Sophia’s bachelor brother Thomas Brown (“an odd old character” according to Edmund Bassett) lived with the family for many years until at least 1875. He died in the “County House” (a genteel term for the poor house) in 1880. Those who found themselves in poor houses were mostly foreign men and women, the elderly who had no one to care for them, and indigent, infirm, and mentally ill people. How or why judge Paulmier’s brother-in-law ended up in one is a mystery, but perhaps his being an “odd old character” was too much for his family to handle. 

George F. Paulmier (1841–1882) was a harness and saddle maker by trade. He was a private in the Civil War with the 7th New Jersey Company A, having enlisted in August of 1861 for three years and again in 1864. Before the war ended in March of 1865 he was promoted to Corporal and participated in the battles of Bull Run (presumably the second one), Gettysburg, Chancellorsville, and the “Seven Days Fight” (or the final battles of the Peninsula Campaign, June 25–July 1, 1862). It does not appear that he married or had any children. He died at 40 years of age in Red Hook.

Thomas Brown Paulmier (1830–1885) served in Company F of the 150th New York Infantry. He married Mary Prentiss before 1860 and had a number of children including Mariah, Frank, Bartlett, Mary, Ann, Charles, William, Grace, and Mabel (1866–1947) who married Everett G. Hill. Mary survived him by more than three decades and moved to Connecticut to live with their daughter Mabel’s family. According to the papers, Thomas had a stint as a door-to-door salesman, peddling a three-volume set of the works of John Bunyan (who wrote Pilgrim’s Progress).

Emily (or Emma as she was known) H. Paulmier (1850–1903) married Virgil Group on January 8, 1868 at the Methodist Church in Poughkeepsie. They had three daughters– Anna, Agnes, and CarrieGroup. Carrie died in 1876 at the age of only six months, Anna did not appear with her mother again after the 1875 census and dropped off entirelyafter 1900, and Agnes married Thomas Henry Curtiss and died in 1955 in Yonkers. The Curtisses are both buried in the Red Hook Lutheran Cemetery.

In the 1870s, Virgil Group had a fish market in Red Hook “just west of Gedney’s store” where he sold “a variety of fish, oysters, clams, sweet potatoes &c.” He died May 29, 1877. Emma remarried doctor and widower John Newton DeHart of New Jersey after Virgil’s passing, and they resided there for a number of years, but then he died at 54 in 1896. In 1900, Emma returned to Red Hook and was recorded in the 1900 census as a housekeeper in the home of undertaker Frank Burnett, his wife, and their adopted daughter. Emma died at age 53 at her daughter Agnes Curtis’s home in Peekskill.

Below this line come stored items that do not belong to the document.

/-- The parts that the effect of a command may reach; every other part stays as it is. -/
def mayChange (c : Instr) : List Part :=
  match c with
  | .watchdogRestart => [.boot]
  | .cflCycleStore .. | .cflAbandon .. | .cflSequenceTimeout .. | .cflSectorSelWrite .. => [.cfl]
  | .stagingReadStart => [.embed]
  | .gbCopyBudgetTick | .evtWinCtrlWrite .. | .statsWindowEnd .. | .evtCtrSelWrite .. => [.evt]
  | .portEnable .. | .portRetrain .. | .signalDetected .. | .equaliseComplete .. | .alignComplete ..
  | .trainingRetryWaitExpiry .. | .quadFail .. | .idleFlitReceive .. | .replayRequestReceive .. | .ackTimer ..
  | .kybDeviceIdWrite .. | .kybRouteWrite .. => [.fabric]
  | .backgroundErase .. | .ledgerSegmentWrite .. | .ldgClockMinuteTick | .ldgClockWrite .. | .ldgPoolWrite ..
    => [.flash]
  | .l0pWidthChange .. | .configRequest .. | .bar0AccessError .. | .cacheEnableSet | .hdmDecoderCommit ..
  | .ideKeyProgram .. | .doeDiscovery .. | .cdatRead | .doeAbort .. | .msixUnmask .. | .telemetryRead ..
  | .counterRead .. => [.host]
  | .cellarUnitIssue .. | .ptrResvWrite .. => [.mem]
  | .pwrdisRelease .. | .bladeSeated .. | .smbrstAssert | .clkPwrLimitWrite .. | .pwrLimitLock .. | .vin48Return ..
  | .tamperCoverClose => [.power]
  | .consolidationPassComplete | .ralLogWrite .. | .ralParamWrite .. | .ralShardsWrite .. => [.ralid]
  | .dispatcherUnblock .. | .nullEntryRun .. | .nop .. | .gridRowDeliver .. | .correctionPassStart ..
  | .epilogueRowEnter .. | .gridComplete .. | .vecAdd .. | .vecSub .. | .vecMul .. | .vecFma .. | .vecDiv ..
  | .vecSqrt .. | .vecMin .. | .vecMax .. | .vecMinnum .. | .vecMaxnum .. | .vecCmp .. | .vecSel .. | .vecAbs ..
  | .vecNeg .. | .vecCopysign .. | .vecRint .. | .vecScaleb .. | .vecSplit2 .. | .vecSplit3 .. | .vecExp ..
  | .vecExp2 .. | .vecLog .. | .vecLog2 .. | .vecTanh .. | .vecErf .. | .vecSigmoid .. | .vecRsqrt .. | .vecRsum ..
  | .vecRmax .. | .vecRmin .. | .vecRargmax .. | .vecSignpack .. | .vecIadd .. | .vecIsub .. | .vecImul ..
  | .vecAnd .. | .vecOr .. | .vecXor .. | .vecShl .. | .vecShr .. | .vecOpComplete .. | .setctr .. | .addctr ..
  | .cmpset .. | .fence .. | .stepSlot .. | .phaseSlot .. | .endSlot .. | .flaginit .. | .caravanLoad ..
  | .caravanRecv .. | .flagTile .. => [.tensor]
  | .deviceRecordWrite => [.evt, .cfl]
  | .flitSend .. => [.evt, .fabric]
  | .gridStreamStart .. | .correctionPassEnd .. | .vecCvt .. => [.evt, .tensor]
  | .cflWindowRead .. => [.host, .cfl]
  | .gbRead .. => [.host, .ecc]
  | .coolantFault .. | .linkUp .. | .cacheEnableClear | .ideIntegrityFail .. | .doorbellSnoop ..
  | .doorbellRereadTimer | .gbRingStart .. | .gbRingStop .. | .gbHeadWrite .. => [.host, .evt]
  | .adminPairStart .. | .adminPairStop .. | .adminPairStopped => [.host, .rings]
  | .spdmGetVersion | .spdmGetCapabilities | .spdmNegotiateAlgorithms .. | .spdmGetCertificate ..
  | .spdmGetMeasurements .. | .spdmKeyUpdate .. | .spdmHeartbeat | .spdmChunkGet .. => [.host, .sec]
  | .ptrAreaWrite .. => [.mem, .cfl]
  | .perstRelease => [.power, .boot]
  | .governorWindowEnd => [.power, .evt]
  | .remoteGet .. | .remotePut .. | .remoteAdd .. | .flagRemote .. => [.tensor, .fabric]
  | .porterEntryComplete .. => [.tensor, .flash]
  | .wordDispatch .. | .engineEntryStart .. | .waitTimeout .. | .grid .. | .loopBegin .. | .caravanDeliveryStart ..
  | .switchClearComplete => [.tensor, .mem]
  | .hostResetComplete | .refclkAbsent => [.boot, .host, .evt]
  | .spdmChallenge .. | .spdmKeyExchange .. => [.drawn, .host, .sec]
  | .pageProgram .. | .sectorErase .. | .contReadEnter .. | .contReadExit .. | .protSet .. | .protClear ..
  | .passwordChange .. | .cflQueuedHostOpStart .. => [.host, .evt, .cfl]
  | .integrityCorrectedRateCheck .. => [.host, .evt, .ecc]
  | .portDisable .. | .linkExchangeComplete .. | .trainingStateTimeout .. | .fastRetrainComplete ..
  | .peerTransmitStop .. | .dataFlitReceive .. => [.host, .evt, .fabric]
  | .nandEraseComplete .. | .dieStatusTimeout .. | .foldStart | .gcVictimSelect | .refreshRelocate
    => [.host, .evt, .flash]
  | .reservationFrameEnd .. => [.host, .evt, .mem]
  | .consolidationLogFull => [.host, .evt, .ralid]
  | .preemptLate | .d3hotRequest | .qstatCtrlWrite .. | .qstatWindowLatch => [.host, .evt, .tensor]
  | .store .. => [.host, .tensor, .mem]
  | .governorSample .. | .tamperOpen => [.power, .host, .evt]
  | .reduce .. => [.tensor, .mem, .fabric]
  | .cellarRead .. | .cellarWrite .. => [.tensor, .mem, .flash]
  | .fabricPortReset .. => [.boot, .host, .evt, .fabric]
  | .flashChannelReset .. | .porterGroupReset .. => [.boot, .host, .evt, .mem]
  | .imageTransfer .. => [.boot, .host, .evt, .sec]
  | .cflProgramPulseEnd .. | .cflErasePulseEnd .. | .cflProtectionOpComplete .. => [.drawn, .host, .evt, .cfl]
  | .jobQuery .. | .doorbellLineReturn .. | .commandFetch .. | .descriptorReadError .. | .identify .. | .createSq ..
  | .createCq .. | .deleteSq .. | .deleteSqComplete .. | .deleteCq .. | .setPower .. | .powerStateEntryComplete
  | .drainComplete | .nsQuery .. => [.drawn, .host, .rings, .evt]
  | .queryParcel .. => [.host, .evt, .fabric, .ralid]
  | .patrolRead .. => [.host, .evt, .mem, .ecc]
  | .stepBarrierEnd | .sliceExpiry | .starvationPromotion .. | .urgentQuantumEnd => [.host, .evt, .tensor, .mem]
  | .ps3Entry => [.power, .host, .evt, .fabric]
  | .throttleStepChange => [.power, .host, .evt, .tensor]
  | .tileReset .. => [.boot, .host, .evt, .tensor, .mem]
  | .clearCounter .. => [.drawn, .boot, .host, .evt, .cfl]
  | .resume .. => [.drawn, .boot, .host, .rings, .evt]
  | .hdmHostRead .. => [.drawn, .host, .evt, .mem, .ecc]
  | .hdmHostWrite .. => [.drawn, .host, .evt, .tensor, .mem]
  | .embedCancel .. | .embedUnbind .. | .embedUnbindComplete => [.drawn, .host, .rings, .evt, .embed]
  | .flush .. => [.drawn, .host, .rings, .evt, .flash]
  | .query .. | .deleteByKey .. | .detach .. | .detachComplete => [.drawn, .host, .rings, .evt, .ralid]
  | .secEnroll .. | .secRevoke .. | .secSetPolicy .. | .secAdvanceSvn .. | .secChallenge .. | .fuseWriteComplete
    => [.drawn, .host, .rings, .evt, .sec]
  | .nsCreate .. => [.drawn, .host, .rings, .evt, .spaces]
  | .jobSuspend .. => [.drawn, .host, .rings, .evt, .tensor]
  | .deferredResetTake .. | .channelResetForce .. => [.drawn, .power, .boot, .flash, .cfl]
  | .powerOnResetRelease .. => [.gZero, .power, .boot, .evt, .fabric]
  | .itineraryFetchReturn .. | .stepSetLoadComplete | .load .. | .caravanDeliveryComplete .. | .bisnpResponse ..
    => [.host, .evt, .tensor, .mem, .ecc]
  | .ledgerRecoveryComplete .. => [.drawn, .boot, .host, .evt, .flash, .cfl]
  | .writeBufferLeave .. => [.drawn, .host, .rings, .evt, .ecc, .flash]
  | .attach .. => [.drawn, .host, .rings, .evt, .ecc, .ralid]
  | .nandProgramComplete .. => [.drawn, .host, .rings, .evt, .mem, .flash]
  | .deleteByNode .. | .publishApply => [.drawn, .host, .rings, .evt, .mem, .ralid]
  | .nsDelete .. => [.drawn, .host, .rings, .evt, .spaces, .flash]
  | .jobKick .. | .jobResume .. | .d0Request => [.drawn, .host, .rings, .evt, .tensor, .mem]
  | .secDebugUnlock .. => [.drawn, .power, .host, .rings, .evt, .sec]
  | .stagingReadComplete .. | .boundaryProcedureEnd .. => [.host, .evt, .tensor, .mem, .ecc, .embed]
  | .bladeUnseated | .inputLossDetect .. => [.power, .boot, .tensor, .mem, .fabric, .cfl]
  | .fencedCommandStart .. | .read .. | .write .. | .trim .. | .verify .. | .rangeLockGrant .. | .writeSlotGrant ..
    => [.drawn, .host, .rings, .evt, .mem, .ecc, .flash]
  | .attachLoadComplete .. => [.drawn, .host, .rings, .evt, .mem, .ecc, .ralid]
  | .rerankDeadline .. | .mergeDeadline .. | .publish .. | .publishProceed | .result .. | .shardQueryBudgetExpiry ..
    => [.drawn, .host, .rings, .evt, .mem, .fabric, .ralid]
  | .jobSubmit .. => [.drawn, .host, .rings, .evt, .tensor, .mem, .ecc]
  | .walkerGroupReset .. => [.drawn, .boot, .host, .rings, .evt, .mem, .fabric, .ralid]
  | .cellarRequestDeadline .. | .queryAdmit | .walkExpand ..
    => [.drawn, .host, .rings, .evt, .mem, .ecc, .fabric, .ralid]
  | .insert .. | .insertComplete .. => [.drawn, .host, .rings, .evt, .mem, .ecc, .flash, .ralid]
  | .embedBind .. | .embedSubmit .. => [.drawn, .host, .rings, .evt, .tensor, .mem, .ecc, .embed]
  | .powerStateExitComplete => [.drawn, .power, .host, .rings, .evt, .tensor, .mem, .fabric]
  | .vin48OvervoltageDisconnect .. => [.power, .boot, .host, .evt, .tensor, .mem, .fabric, .cfl]
  | .batchStepBoundary | .boundaryInsertResume => [.drawn, .host, .rings, .evt, .mem, .ecc, .flash, .embed, .ralid]
  | .nandReadComplete .. => [.drawn, .host, .rings, .evt, .mem, .ecc, .flash, .fabric, .ralid]
  | .jobAbort .. | .exchangeLanded .. | .exchangeComplete .. | .exchangeTimeout .. | .jobEnd .. | .put ..
  | .flagSet .. | .reduceUp .. | .reduceSegmentCombine .. | .reduceDown .. | .getData ..
    => [.drawn, .host, .rings, .evt, .tensor, .mem, .flash, .fabric, .embed]
  | .releaseStep .. => [.drawn, .boot, .host, .evt, .mem, .ecc, .flash, .fabric, .cfl, .sec]
  | .drain .. => [.drawn, .boot, .host, .rings, .evt, .tensor, .mem, .flash, .fabric, .embed]
  | .tileDrainComplete .. | .jobSaveComplete | .switchTableLoadComplete | .jobRestoreComplete
  | .exchangeFirstBarrierDone .. | .get .. | .add ..
    => [.drawn, .host, .rings, .evt, .tensor, .mem, .ecc, .flash, .fabric, .embed]
  | .cellarUnitComplete .. | .copyRefetchComplete ..
    => [.drawn, .host, .rings, .evt, .tensor, .mem, .ecc, .flash, .fabric, .ralid]
  | .rsp .. | .responseTimeout .. => [.drawn, .host, .rings, .evt, .tensor, .mem, .flash, .fabric, .embed, .ralid]
  | .cxlHotReset | .linkDown | .flr | .refclkLost
    => [.drawn, .boot, .host, .rings, .evt, .tensor, .mem, .flash, .fabric, .embed, .ralid, .cfl, .sec]
  | .pwrdisAssert | .inputLossRecordProgram | .sensorSample .. | .registerWrite .. | .perstAssert
  | .softwareDeviceReset .. | .watchdogExpiry | .stepFailureReset | .bringupTimeout | .blockResetEnd ..
    => [.gZero, .drawn, .power, .boot, .host, .rings, .evt, .tensor, .mem, .ecc, .flash, .fabric, .embed, .ralid, .cfl, .sec]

Per the 1875 New York State census of Red Hook, James Paulmier was born in England, his father was born in France, and his mother in Ireland. Other records say it was New York. He was a painter and wallpaper hanger by trade who also served as justice of the peace in Red Hook. Except for two years when someone else won over him, he held the position from 1864 until his death in 1881. 

As was often the case, when court proceedings were reported in the newspaper in the 19th century, they were often verbose in unhelpful ways or vague as to the details which makes it hard to recount the sessions James oversaw. Some of the descriptions can be deeply unpleasant to modern sensibilities regarding how those of different class, race, and sex were treated by the legal system and remarked upon by the men of the time. A great many cases he saw were common, such as theft, violations of fishing law, and selling liquor without a license, but some were as harrowing as assault and battery, incest, and animal abuse.

In 1870 it was reported that James was running for justice of the peace that year on the “Anti Dram Shop Party” ticket. Charles S. Wilbur reflected that Paulmier was “quite a politician and frequently made speeches.” An “old and respected citizen of this village,” James Paulmier died after a brief illness at the age of 71.